TASK DATA Start Marker
-- ==== Sys2Proof/Laws/Registers.lean ====
section
/-! SUPPORT. The laws of host register fields: the bits of a placed field, the number fields side by side make, and which
bits of a read are specified. -/

namespace Sys2Proof.Machine

theorem getLsbD_placeField {w : Nat} (pos : Nat) (v : BitVec w) (i : Nat) :
    (placeField pos v).getLsbD i = (decide (i < 32) && (decide (pos ≤ i) && v.getLsbD (i - pos))) := by
  simp only [placeField, BitVec.getLsbD_shiftLeft, BitVec.getLsbD_setWidth]
  by_cases h : i < 32
  · have : i - pos < 32 := by omega
    by_cases h' : i < pos
    · have h'' : ¬ pos ≤ i := by omega
      simp [h, h', h'']
    · have h'' : pos ≤ i := by omega
      simp [h, h', h'', this]
  · simp [h]

/-- Which bits a field's mask covers. -/
theorem getLsbD_unlessValid (valid : Bool) (w pos i : Nat) :
    (unlessValid valid w pos).getLsbD i = (!valid && (decide (i < 32) && (decide (pos ≤ i) && decide (i - pos < w)))) := by
  cases valid
  · rw [unlessValid, if_neg (by decide), getLsbD_placeField, BitVec.getLsbD_allOnes]; simp
  · simp [unlessValid]

theorem placeField_toNat {w : Nat} (pos : Nat) (v : BitVec w) (h : pos + w ≤ 32) :
    (placeField pos v).toNat = v.toNat * 2 ^ pos := by
  have hv : v.toNat * 2 ^ pos < 2 ^ (w + pos) := by
    rw [Nat.pow_add]; exact Nat.mul_lt_mul_of_pos_right v.isLt (Nat.two_pow_pos pos)
  have h32 : 2 ^ (w + pos) ≤ 2 ^ 32 := Nat.pow_le_pow_right (by decide) (by omega)
  have hw : v.toNat < 2 ^ 32 := Nat.lt_of_lt_of_le v.isLt (Nat.pow_le_pow_right (by decide) (by omega))
  rw [placeField, BitVec.toNat_shiftLeft, BitVec.toNat_setWidth, Nat.mod_eq_of_lt hw, Nat.shiftLeft_eq,
    Nat.mod_eq_of_lt (by omega)]

/-- A field beside higher ones: the register is their sum. -/
theorem or_placeField_toNat {w : Nat} (x : Word32) (pos : Nat) (v : BitVec w) (h : pos + w ≤ 32)
    (hx : x.toNat % 2 ^ (pos + w) = 0) : (x ||| placeField pos v).toNat = x.toNat + v.toNat * 2 ^ pos := by
  have hv : v.toNat * 2 ^ pos < 2 ^ (pos + w) := by
    rw [Nat.add_comm, Nat.pow_add]; exact Nat.mul_lt_mul_of_pos_right v.isLt (Nat.two_pow_pos pos)
  have hk : x.toNat = (x.toNat / 2 ^ (pos + w)) <<< (pos + w) := by
    rw [Nat.shiftLeft_eq]; exact (Nat.div_mul_cancel (Nat.dvd_of_mod_eq_zero hx)).symm
  rw [BitVec.toNat_or, placeField_toNat pos v h, hk, ← Nat.shiftLeft_add_eq_or_of_lt hv]

/-- A read returns the specified bits and a free value's bits elsewhere. -/
theorem RegView.getLsbD_data (v : RegView) (f : Word32) (i : Nat) (h : i < 32) :
    (v.data f).getLsbD i = if v.unspecified.getLsbD i = true then f.getLsbD i else v.value.getLsbD i := by
  simp only [RegView.data, BitVec.getLsbD_or, BitVec.getLsbD_and, BitVec.getLsbD_not, h]
  cases v.unspecified.getLsbD i <;> simp

/-- A field of a read whose bits are all specified. -/
theorem RegView.extract_data (v : RegView) (f : Word32) (p w : Nat) (x : BitVec w) (hp : p + w ≤ 32)
    (h : ∀ i, i < w → v.unspecified.getLsbD (p + i) = false ∧ v.value.getLsbD (p + i) = x.getLsbD i) :
    (v.data f).extractLsb' p w = x := by
  apply BitVec.eq_of_getLsbD_eq
  intro i hi
  rw [BitVec.getLsbD_extractLsb', RegView.getLsbD_data _ _ _ (by omega), (h i hi).1, (h i hi).2]
  simp [hi]

theorem RegView.data_eq_value (v : RegView) (f : Word32) (h : v.unspecified = 0) : v.data f = v.value := by
  apply BitVec.eq_of_getLsbD_eq
  intro i hi
  rw [RegView.getLsbD_data _ _ _ hi, h]
  simp

@[simp] theorem data_plain (v f : Word32) : (plain v).data f = v := RegView.data_eq_value _ _ rfl

/-- HR0 to HR18 exist. -/
theorem viewReg_some (reg : Nat) (s : State) (h : reg ≤ 18) : ∃ v, viewReg reg s = some v := by
  have : reg = 0 ∨ reg = 1 ∨ reg = 2 ∨ reg = 3 ∨ reg = 4 ∨ reg = 5 ∨ reg = 6 ∨ reg = 7 ∨ reg = 8 ∨ reg = 9 ∨ reg = 10 ∨
    reg = 11 ∨ reg = 12 ∨ reg = 13 ∨ reg = 14 ∨ reg = 15 ∨ reg = 16 ∨ reg = 17 ∨ reg = 18 := by omega
  rcases this with h | h | h | h | h | h | h | h | h | h | h | h | h | h | h | h | h | h | h <;> subst h <;> exact ⟨_, rfl⟩

/-- A number above 18 names no register. -/
theorem viewReg_none (reg : Nat) (s : State) (h : 18 < reg) : viewReg reg s = none := by
  obtain ⟨k, rfl⟩ : ∃ k, reg = k + 19 := ⟨reg - 19, by omega⟩
  rfl

/-- An OFFW-bit field shows its quantity when the quantity fits. -/
theorem offsetField_toNat (s : State) (x : Nat) (hx : x < 2 ^ s.cfg.offw) (hw : s.cfg.offw ≤ 32) :
    (offsetField s x).toNat = x := by
  have : 2 ^ s.cfg.offw ≤ 2 ^ 32 := Nat.pow_le_pow_right (by decide) hw
  rw [offsetField, Nat.mod_eq_of_lt hx, BitVec.toNat_ofNat, Nat.mod_eq_of_lt (by omega)]

end Sys2Proof.Machine
end

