/-! ### Placed bytes -/

/-- Settles O34, by the three outcomes of `placeByte` and the laws of the buffer. -/
theorem hostPlacesBytes : Obligations.HostPlacesBytes := by
  intro a b s
  have other : ∀ a', a' ≠ a → Memory.read (Memory.place s.buf a b) a' = Memory.read s.buf a' := fun a' h =>
    Memory.read_place_other s.buf a a' b h
  have same : Memory.read (Memory.place s.buf a b) a = b := Memory.read_place_same s.buf a b
  rw [hostStep]
  rcases placeByte_cases a b s with ⟨ha, he⟩ | ⟨ha, hb, hn, he⟩ | ⟨ha, hbn, he⟩
  · exact ⟨fun h => by omega, fun _ h => by omega, fun _ => he⟩
  · refine ⟨fun _ h => ?_, fun _ _ _ => ⟨_, he, rfl, same, other, rfl, rfl, rfl, rfl, rfl, rfl, rfl⟩, fun h => by omega⟩
    rcases h with h | h
    · rw [hb] at h
      cases h
    · omega
  · refine ⟨fun _ _ => ⟨_, he, same, other⟩, fun hn _ hb => ?_, fun h => by omega⟩
    rcases hbn with h | h
    · rw [hb] at h
      cases h
    · omega

/-! ## The whole machine: what operations leave alone -/

/-- What no operation touches: the buffer, the parameters, the host's pending events and its read data (R41). -/
structure SameHostSide (s t : State) : Prop where
  buf : t.buf = s.buf
  cfg : t.cfg = s.cfg
  pending : t.pending = s.pending
  hostData : t.hostData = s.hostData

section
variable {i : Instr} {s t : State}

theorem exec_sameHostSide (h : exec i s = .next t) : SameHostSide s t := by
  rcases exec_next_cases h with ⟨-, -, -, -, rfl⟩ | ⟨-, -, -, -, rfl⟩ | ⟨-, -, -, c, off, -, -, rfl⟩ |
    ⟨-, -, -, r, off, -, rfl⟩ | ⟨-, -, -, rfl⟩ | ⟨hb, -, -, -, rfl⟩ | ⟨-, rfl⟩ | ⟨-, -, rfl⟩ | ⟨-, -, rfl⟩ | ⟨-, rfl⟩ |
    ⟨-, rfl⟩
  case inr.inr.inr.inr.inl => exact ⟨by simp, by simp, by simp, by simp⟩
  case inr.inr.inr.inr.inr.inl =>
    have hrun := disturbedOp_runsOn hb
    exact ⟨hrun.buf, hrun.cfg, hrun.pending, hrun.hostData⟩
  all_goals exact ⟨rfl, rfl, rfl, rfl⟩

/-- N and N_NEXT after every operation but the two that may write them (R154). -/
theorem exec_length (h : exec i s = .next t) :
    (i = .reset ∨ t.nNext = s.nNext) ∧ (i = .start ∨ i = .reset ∨ t.n = s.n) := by
  rcases exec_next_cases h with ⟨-, -, -, -, rfl⟩ | ⟨-, -, -, -, rfl⟩ | ⟨-, -, -, c, off, -, -, rfl⟩ |
    ⟨-, -, -, r, off, -, rfl⟩ | ⟨-, -, -, rfl⟩ | ⟨hb, -, -, -, rfl⟩ | ⟨hi, rfl⟩ | ⟨-, -, rfl⟩ | ⟨hi, -, rfl⟩ | ⟨-, rfl⟩ |
    ⟨-, rfl⟩
  case inr.inr.inr.inr.inl => exact ⟨.inr (by simp), .inr (.inr (by simp))⟩
  case inr.inr.inr.inr.inr.inl =>
    have hrun := disturbedOp_runsOn hb
    exact ⟨.inr hrun.nNext, .inr (.inr hrun.n)⟩
  case inr.inr.inr.inr.inr.inr.inl => exact ⟨.inl hi, .inr (.inl hi)⟩
  case inr.inr.inr.inr.inr.inr.inr.inr.inl => exact ⟨.inr rfl, .inl hi⟩
  all_goals exact ⟨.inr rfl, .inr (.inr rfl)⟩

end

/-- Settles O35: the buffer is the same, so it reads the same. -/
theorem operationsNeverWriteTheBuffer : Obligations.OperationsNeverWriteTheBuffer := by
  intro i s t h
  obtain ⟨hbuf, hcfg, hpending, hdata⟩ := exec_sameHostSide h
  exact ⟨hbuf, fun a => by rw [hbuf], hcfg, hpending, hdata⟩

/-- Settles O36, by `exec_length`. -/
theorem lengthIsLatched : Obligations.LengthIsLatched := by
  intro i s t h
  obtain ⟨hnext, hn⟩ := exec_length h
  exact ⟨fun hne => hn.imp_right fun hn => hn.resolve_right hne, fun hne => hnext.resolve_right hne⟩

/-! ## What host events do to the phase and to the disturbed mark -/

section
variable {s t : State}

/-- A register write is START on HR0 when the block is not BUSY, or it leaves PHASE and the disturbed mark as they are
(R153 to R156). -/
theorem writeStep_start_or_same {w : RegWrite} (h : writeStep w s = .next t) :
    (w.reg = 0 ∧ w.data.getLsbD 0 = true ∧ s.busy = false ∧ t = startDecode s) ∨
      t.phase = s.phase ∧ t.disturbed = s.disturbed := by
  rcases writeStep_cases w s with ⟨h0, hbit, he⟩ | ⟨-, -, he⟩ | ⟨-, -, he⟩ | ⟨-, he⟩ <;> rw [he] at h
  · cases hb : s.busy with
    | true =>
      cases (exec_start_of_busy hb).symm.trans h
      exact .inr ⟨rfl, rfl⟩
    | false =>
      cases (exec_start_eq_startDecode hb).symm.trans h
      exact .inl ⟨h0, hbit, rfl, rfl⟩
  · cases h
    exact .inr ⟨rfl, rfl⟩
  · cases h
    exact .inr ⟨rfl, rfl⟩
  · rcases writeReg_cases w s with ⟨-, he'⟩ | ⟨-, he'⟩ | ⟨-, -, he'⟩ <;> rw [he'] at h <;> cases h
    · exact .inr ⟨rfl, rfl⟩
    · exact .inr ⟨rfl, rfl⟩

theorem scanUnit_disturbed (k : Kind) (daH daL : Byte) (w : Word16) (readValue : State → Nat → Reading ValueRead)
    (s : State) : (scanUnit k daH daL w readValue s).disturbed = s.disturbed := by
  rcases scanUnit_cases k daH daL w readValue s with
    ⟨-, e⟩ | ⟨-, c, off, -, e⟩ | ⟨-, v, off, -, c, off', -, e⟩ | ⟨-, v, off, -, rc, off', -, e⟩ <;> rw [e] <;> rfl

/-- The decoder neither disturbs a decode nor undoes it (R193). -/
theorem decoderStep_disturbed_eq (h : decoderStep s = .next t) : t.disturbed = s.disturbed := by
  rcases decoderStep_eq s with ⟨-, -, -, he⟩ | ⟨-, -, -, he⟩ | ⟨-, -, he⟩ | ⟨-, -, he⟩ | ⟨hb, hd, -⟩ | ⟨-, he⟩
  · cases he.symm.trans h
    rfl
  · cases he.symm.trans h
    rfl
  · cases he.symm.trans h
    exact scanUnit_disturbed ..
  · cases he.symm.trans h
    simp
  · exact (decoderStep_keeps_disturbed hb hd h).trans hd.symm
  · cases he.symm.trans h
    rfl

/-- Every host event, by what it does to PHASE and to the disturbed mark. -/
theorem hostStep_mode_cases {e : HostEvent} (h : hostStep e s = .next t) :
    (e = .reset ∧ t = resetBlock s) ∨
    (∃ data : Word32, e = .write ⟨0, data⟩ ∧ data.getLsbD 0 = true ∧ s.busy = false ∧ t = startDecode s) ∨
    (e = .wait ∧ decoderStep s = .next t) ∨
    (s.busy = true ∧ (∃ a b, e = .place a b ∧ a < s.n) ∧ t.phase = s.phase ∧ t.disturbed = true) ∨
    (t.phase = s.phase ∧ t.disturbed = s.disturbed) := by
  cases e with
  | reset =>
    cases h
    exact .inl ⟨rfl, rfl⟩
  | wait => exact .inr (.inr (.inl ⟨rfl, h⟩))
  | write w =>
    obtain ⟨reg, data⟩ := w
    rcases writeStep_start_or_same h with ⟨rfl, hbit, hb, ht⟩ | hsame
    · exact .inr (.inl ⟨data, rfl, hbit, hb, ht⟩)
    · exact .inr (.inr (.inr (.inr hsame)))
  | read reg =>
    obtain ⟨v, -, rfl⟩ := readReg_eq_next h
    exact .inr (.inr (.inr (.inr ⟨rfl, rfl⟩)))
  | place a b =>
    rw [hostStep] at h
    rcases placeByte_cases a b s with ⟨-, he⟩ | ⟨-, hb, hn, he⟩ | ⟨-, -, he⟩ <;> rw [he] at h <;> cases h
    · exact .inr (.inr (.inr (.inl ⟨hb, ⟨a, b, rfl, hn⟩, rfl, rfl⟩)))
    · exact .inr (.inr (.inr (.inr ⟨rfl, rfl⟩)))

end

/-- Settles O39: of the host events only the reset input and an unignored START change the phase ERROR. -/
theorem errorIsLeftOnlyByStartOrReset : Obligations.ErrorIsLeftOnlyByStartOrReset := by
  intro e s t hp h hne
  have hb : s.busy = false := busy_of_phase hp rfl
  rcases hostStep_mode_cases h with ⟨rfl, rfl⟩ | ⟨data, rfl, hbit, -, rfl⟩ | ⟨-, ht⟩ | ⟨-, -, ht, -⟩ | ⟨ht, -⟩
  · exact .inl ⟨rfl, rfl⟩
  · exact .inr ⟨data, rfl, hbit, rfl, rfl⟩
  · cases (decoderStep_of_not_busy hb).symm.trans ht
    exact absurd hp hne
  · exact absurd (ht.trans hp) hne
  · exact absurd (ht.trans hp) hne
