/-- Convert a value to a type: pattern and flags. `fromInt` marks an integer-typed source (R108 and not R125 governs an
integer that does not fit). -/
def convertVal (t : ElemType) (v : Val) (fromInt : Bool) (r : RMode) (sat : Bool) : Nat × Fl :=
  match kindOf t, v with
  | .flt f, .nan s =>
    (if f.special == .none then 0 else f.canonNaN, if s || f.special == .none then flNV else 0)
  | .flt f, .nar => if f.special == .none then (0, flNV) else (f.canonNaN, 0)
  | .flt f, .inf neg =>
    match f.special with
    | .ieee => (signBit f neg + infCode f, 0)
    | .nanOnly => if sat then (signBit f neg + maxCode f, flSAT) else (f.canonNaN, flNV)
    | .none => (signBit f neg + maxCode f, flNV)
  | .flt f, .zero neg => (signBit f neg, 0)
  | .flt f, .fin x => roundFloat f x r sat
  | .tap n _, .nan s => (2 ^ (n - 1), if s then flNV else 0)
  | .tap n _, .nar => (2 ^ (n - 1), 0)
  | .tap n _, .inf _ => (2 ^ (n - 1), flNR)
  | .tap _ _, .zero _ => (0, 0)
  | .tap n es, .fin x => encodeTap n es x
  | .int _ _, .nan _ => (0, flNV)
  | .int _ _, .nar => (0, flNV)
  | .int s n, .inf neg =>
    if sat then
      (if neg then (if s then 2 ^ (n - 1) else 0) else (if s then 2 ^ (n - 1) - 1 else 2 ^ n - 1), flSAT)
    else (0, flNV)
  | .int _ _, .zero _ => (0, 0)
  | .int s n, .fin x =>
    let (i, inex) := roundInt x r
    let (c, fl) := fitInt s n i sat
    let nv := if !fromInt && !sat && !intFits s n i then flNV else 0
    (c, fl ||| nv ||| (if inex then flNX else 0))

/-- Convert a register's content from one type to another by value (R408). -/
def convertType (src dst : ElemType) (w : Nat) (r : RMode) (sat : Bool) : Nat × Fl :=
  convertVal dst (decodeVal src w) (isIntType src) r sat

/-! ### Block formats (R114 to R118) -/

/-- Mantissa bits of a BX format (R116). -/
def bxBits : BxFmt → Nat | .bx8 => 8 | .bx6 => 6 | .bx4 => 4 | .bx2 => 2

/-- A value times a power of two. -/
def scaleVal (v : Val) (k : Int) : Val := match v with | .fin x => .fin { x with e := x.e + k } | w => w

def isBad : Val → Bool | .nan _ => true | .nar => true | .inf _ => true | _ => false

/-- Floor(Log2(amax)) over the finite values; none when all are zero. -/
def amaxLog (vs : List Val) : Option Int :=
  vs.foldl (fun acc v => match v with
    | .fin x =>
      let l : Int := (Nat.log2 x.m : Int) + x.e
      match acc with | some a => some (max a l) | none => some l
    | _ => acc) none

/-- The flags of a NaN block (R115). -/
def nanBlockFlags (vs : List Val) : Fl :=
  if vs.any (fun v => match v with | .nan true => true | .inf _ => true | _ => false) then flNV else 0

def clampInt (x lo hi : Int) : Int := max lo (min hi x)

/-- QuantiseMX (R115): scale byte and, per element, code and flags. -/
def quantiseMX (et : ElemType) (emaxElem : Int) (vs : List Val) (r : RMode) : Nat × List (Nat × Fl) :=
  if vs.any isBad then (0xFF, vs.map (fun _ => (0, nanBlockFlags vs)))
  else
    let X : Int := match amaxLog vs with
      | none => 0
      | some l => clampInt (l - emaxElem + 127) 0 254
    (X.toNat, vs.map (fun v => convertVal et (scaleVal v (127 - X)) false r true))

/-- QuantiseBX (R117): scale byte and, per element, mantissa and flags. -/
def quantiseBX (b : Nat) (vs : List Val) (r : RMode) : Nat × List (Int × Fl) :=
  if vs.any isBad then (0xFF, vs.map (fun _ => (0, nanBlockFlags vs)))
  else
    match amaxLog vs with
    | none => (0, vs.map (fun _ => (0, 0)))
    | some l =>
      let E := clampInt (l + 127) 0 254
      let lo : Int := -(2 ^ (b - 1) : Nat)
      let hi : Int := (2 ^ (b - 1) : Nat) - 1
      (E.toNat, vs.map (fun v =>
        match scaleVal v ((b : Int) - 2 - (E - 127)) with
        | .fin x =>
          let (t, inex) := roundInt x r
          let m := clampInt t lo hi
          (m, (if m ≠ t then flSAT ||| flNX else 0) ||| (if inex then flNX else 0))
        | _ => (0, 0)))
TASK DATA End Marker
▸ **ASSIGNMENT**:
The response should hold only an exact repeat of the lines from the one with "(X.toNat, vs.map (fun" to the final line of the listing above.

▸ **EXERCISE RESULT**:
    (X.toNat, vs.map (fun v => convertVal et (scaleVal v (127 - X)) false r true))

/-- QuantiseBX (R117): scale byte and, per element, mantissa and flags. -/
def quantiseBX (b : Nat) (vs : List Val) (r : RMode) : Nat × List (Int × Fl) :=
  if vs.any isBad then (0xFF, vs.map (fun _ => (0, nanBlockFlags vs)))
  else
    match amaxLog vs with
    | none => (0, vs.map (fun _ => (0, 0)))
    | some l =>
      let E := clampInt (l + 127) 0 254
      let lo : Int := -(2 ^ (b - 1) : Nat)
      let hi : Int := (2 ^ (b - 1) : Nat) - 1
      (E.toNat, vs.map (fun v =>
        match scaleVal v ((b : Int) - 2 - (E - 127)) with
        | .fin x =>
          let (t, inex) := roundInt x r
          let m := clampInt t lo hi
          (m, (if m ≠ t then flSAT ||| flNX else 0) ||| (if inex then flNX else 0))
        | _ => (0, 0)))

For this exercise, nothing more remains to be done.